The Final Report on amending RTS on SCA and CSC under PSD2 introduces a new mandatory SCA exemption and proposes an extension to timelines for implementation of technical requirements from AISPs, as well as for customer reauthentication. The aim is to reduce friction to the customer experience, as well as facilitate innovation and promote competition.
The UK transposed PSD2 while it was still a member of the EU, but following Brexit has adopted its own RTS-SCA, which are fundamentally the same as those of the EU. However, the FCA extended the deadline for SCA implementation to March 14, 2022, and therefore it is too soon to determine the effects that SCA is having in the industry. However, based on the findings in the EBA’s report on fraud rates in the EU, the implementation of SCA in the UK could potentially reduce the number of fraud-related payments.

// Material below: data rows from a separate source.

/-- THERMAL_SAMPLE (R62, R478, R669, R670): one reading of the diode, in °C, before its correction. -/
def thermalSample (s : State) (reading : F32) : State :=
  if s.up.phase < 6 || 4 ≤ s.n POWER.PSTATE then s
  else
    let tj := reading.add (s.f ASSAY.TEMPOFF)
    let s := s.putF THERM.TJ 0 tj
    let s := if (s.f THERM.TJMAX).lt tj then s.putF THERM.TJMAX 0 tj else s
    let tw := s.f THERM.TWARN
    let s := if tw.le tj && !s.pow.warned then
        { s with pow := { s.pow with warned := true } }.alarm 0x8301 0 [39, 51]
      else if tj.le (tw.sub (F32.ofInt 5)) then { s with pow := { s.pow with warned := false } }
      else s
    let k := if (s.thr 3).le tj then 3 else if (s.thr 2).le tj then 2 else if (s.thr 1).le tj then 1 else 0
    let s := if s.n THERM.STEP < k then s.throttleTo k else s
    let s := if s.n POWER.SETPOINT = 2 && s.flight && (F32.ofInt 100).lt tj then (s.setpointMove 0).alarm 0x9101 0 [48] else s
    let cool := tj.lt (F32.ofInt (s.g THERM.STOPTJ - 10))
    let s := { s with pow := { s.pow with below10 := if cool then min 10000 (s.pow.below10 + 1) else 0, cool := s.coolSamples tj } }
    s.thermalStops tj

/-- THROTTLE_DOWN (R670): TJ has stayed THRHYS below the threshold of the step for 1 s. -/
def throttleDown (s : State) : State :=
  let k := s.n THERM.STEP
  if k = 0 || s.pow.cool.getD (k - 1) 0 < 10000 then s else s.throttleTo (k - 1)

/-- A write of STOP[64].TCLEAR = 1 (R478). -/
def tclear (s : State) : Status × State :=
  if !s.sto.thStop && !s.sto.thTrip then (.ok, s)
  else if s.pow.below10 < 10000 then (.faultActive, s)
  else (.ok, s.setSto fun q => { q with thStop := false, thTrip := false })

/-- PWR.STATUS and THERM.STATUS (R680). -/
def pwrStatus (s : State) : Nat :=
  s.n POWER.PSTATE + 8 * s.pow.target + 64 * b2n (s.pow.moving || s.pow.exiting) + 256 * s.n POWER.WAKECAUSE
def thermStatus (s : State) : Nat :=
  let tj := s.f THERM.TJ
  let code := ((tj.add (F32.ofInt 64)).nearest).toNat
  s.n THERM.STEP + 4 * b2n ((s.f THERM.TWARN).le tj) + 8 * b2n s.sto.thStop + 16 * b2n s.sto.thTrip + 32 * b2n s.pow.diodeCal
    + 65536 * min 255 code

end State
end Sys2Proof.Machine
end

Following the EBA’s consultation to amend the EU RTS-SCA — apart from Article 10 of the UK RTS-SCA, which allows PSPs to voluntarily apply the exemption under certain conditions and only when the customer accesses the account information directly — the UK has not proposed and/or provided the rest of the changes and has yet to indicate whether it will follow the EU and introduce further amendments. The UK could be waiting until the changes are implemented in the EU to evaluate the results before deciding to replicate. If the UK does not decide to implement the changes, however, it will be likely that PSPs operating in both the EU and UK will have to implement different SCA reauthentication procedures across the two regions, potentially making the process more complicated and time consuming.